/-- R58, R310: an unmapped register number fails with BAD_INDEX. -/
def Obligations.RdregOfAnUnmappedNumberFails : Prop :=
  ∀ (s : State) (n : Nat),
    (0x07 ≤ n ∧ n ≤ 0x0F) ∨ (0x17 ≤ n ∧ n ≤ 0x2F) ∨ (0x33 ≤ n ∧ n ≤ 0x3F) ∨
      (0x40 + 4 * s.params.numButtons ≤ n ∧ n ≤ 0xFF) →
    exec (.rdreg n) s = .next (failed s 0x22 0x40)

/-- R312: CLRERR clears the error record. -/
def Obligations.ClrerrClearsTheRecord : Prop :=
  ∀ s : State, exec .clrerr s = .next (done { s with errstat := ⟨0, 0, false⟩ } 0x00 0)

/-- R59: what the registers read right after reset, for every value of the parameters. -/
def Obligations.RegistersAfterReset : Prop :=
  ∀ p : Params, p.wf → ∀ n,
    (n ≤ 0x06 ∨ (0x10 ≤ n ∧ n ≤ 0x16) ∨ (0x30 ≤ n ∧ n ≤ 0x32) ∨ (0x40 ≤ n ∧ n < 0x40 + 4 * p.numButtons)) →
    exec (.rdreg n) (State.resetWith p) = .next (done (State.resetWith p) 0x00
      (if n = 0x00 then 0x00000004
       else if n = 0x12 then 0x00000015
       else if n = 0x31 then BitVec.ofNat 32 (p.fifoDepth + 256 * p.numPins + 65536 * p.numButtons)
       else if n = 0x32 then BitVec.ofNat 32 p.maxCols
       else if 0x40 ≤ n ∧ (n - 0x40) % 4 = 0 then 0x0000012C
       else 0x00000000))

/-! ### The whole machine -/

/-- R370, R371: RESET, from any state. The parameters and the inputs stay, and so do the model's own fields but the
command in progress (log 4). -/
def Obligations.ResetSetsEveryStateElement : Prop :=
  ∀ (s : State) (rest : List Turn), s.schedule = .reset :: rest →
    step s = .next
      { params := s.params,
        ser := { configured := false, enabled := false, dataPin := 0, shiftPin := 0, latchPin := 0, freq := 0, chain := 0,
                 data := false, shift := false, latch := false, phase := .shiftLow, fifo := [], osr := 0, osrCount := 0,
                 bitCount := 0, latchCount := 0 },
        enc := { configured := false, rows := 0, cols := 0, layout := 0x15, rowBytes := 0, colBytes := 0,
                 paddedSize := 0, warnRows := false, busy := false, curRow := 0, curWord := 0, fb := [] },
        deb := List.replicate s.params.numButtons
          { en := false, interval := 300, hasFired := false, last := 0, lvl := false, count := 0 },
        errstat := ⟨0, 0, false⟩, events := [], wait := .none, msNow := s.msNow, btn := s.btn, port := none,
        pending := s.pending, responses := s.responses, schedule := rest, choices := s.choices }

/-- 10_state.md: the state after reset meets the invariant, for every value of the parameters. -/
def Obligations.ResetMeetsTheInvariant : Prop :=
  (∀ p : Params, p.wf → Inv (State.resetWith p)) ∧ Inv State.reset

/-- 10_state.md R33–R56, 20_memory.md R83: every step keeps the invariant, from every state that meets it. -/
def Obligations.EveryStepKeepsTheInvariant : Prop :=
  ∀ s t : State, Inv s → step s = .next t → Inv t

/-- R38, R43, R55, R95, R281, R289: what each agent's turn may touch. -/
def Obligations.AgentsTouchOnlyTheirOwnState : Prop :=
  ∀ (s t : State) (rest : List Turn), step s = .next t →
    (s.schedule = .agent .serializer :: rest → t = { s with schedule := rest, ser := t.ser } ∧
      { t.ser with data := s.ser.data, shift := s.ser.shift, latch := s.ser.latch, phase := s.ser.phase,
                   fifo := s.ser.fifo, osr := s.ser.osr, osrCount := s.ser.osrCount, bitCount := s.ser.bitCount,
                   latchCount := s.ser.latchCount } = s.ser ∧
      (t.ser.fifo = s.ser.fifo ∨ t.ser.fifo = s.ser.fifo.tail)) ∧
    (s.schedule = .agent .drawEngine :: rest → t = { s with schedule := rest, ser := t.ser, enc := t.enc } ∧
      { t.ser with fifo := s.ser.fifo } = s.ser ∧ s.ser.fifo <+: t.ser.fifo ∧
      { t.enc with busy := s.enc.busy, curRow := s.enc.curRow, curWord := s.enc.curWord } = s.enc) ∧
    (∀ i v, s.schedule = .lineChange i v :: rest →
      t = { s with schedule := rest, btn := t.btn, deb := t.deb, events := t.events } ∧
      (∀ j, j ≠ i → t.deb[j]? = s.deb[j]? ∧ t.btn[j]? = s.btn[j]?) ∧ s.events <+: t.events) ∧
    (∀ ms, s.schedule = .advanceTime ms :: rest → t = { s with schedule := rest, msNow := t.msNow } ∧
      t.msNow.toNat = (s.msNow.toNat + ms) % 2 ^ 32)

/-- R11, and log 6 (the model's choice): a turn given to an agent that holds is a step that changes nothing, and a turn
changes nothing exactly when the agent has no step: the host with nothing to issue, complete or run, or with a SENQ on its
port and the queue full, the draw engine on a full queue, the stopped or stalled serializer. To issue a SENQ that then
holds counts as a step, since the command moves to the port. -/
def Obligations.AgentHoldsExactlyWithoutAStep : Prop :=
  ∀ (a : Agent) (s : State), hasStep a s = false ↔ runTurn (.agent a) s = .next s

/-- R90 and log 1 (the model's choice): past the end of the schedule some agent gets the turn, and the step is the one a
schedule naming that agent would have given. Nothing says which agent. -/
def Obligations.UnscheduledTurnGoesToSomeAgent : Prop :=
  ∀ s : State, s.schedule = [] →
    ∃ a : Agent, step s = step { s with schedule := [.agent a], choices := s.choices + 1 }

——————————

Task directions
Pull every line that holds the string "model" out of the records.

Answer area
/-- R370, R371: RESET, from any state. The parameters and the inputs stay, and so do the model's own fields but the
/-- R11, and log 6 (the model's choice): a turn given to an agent that holds is a step that changes nothing, and a turn
/-- R90 and log 1 (the model's choice): past the end of the schedule some agent gets the turn, and the step is the one a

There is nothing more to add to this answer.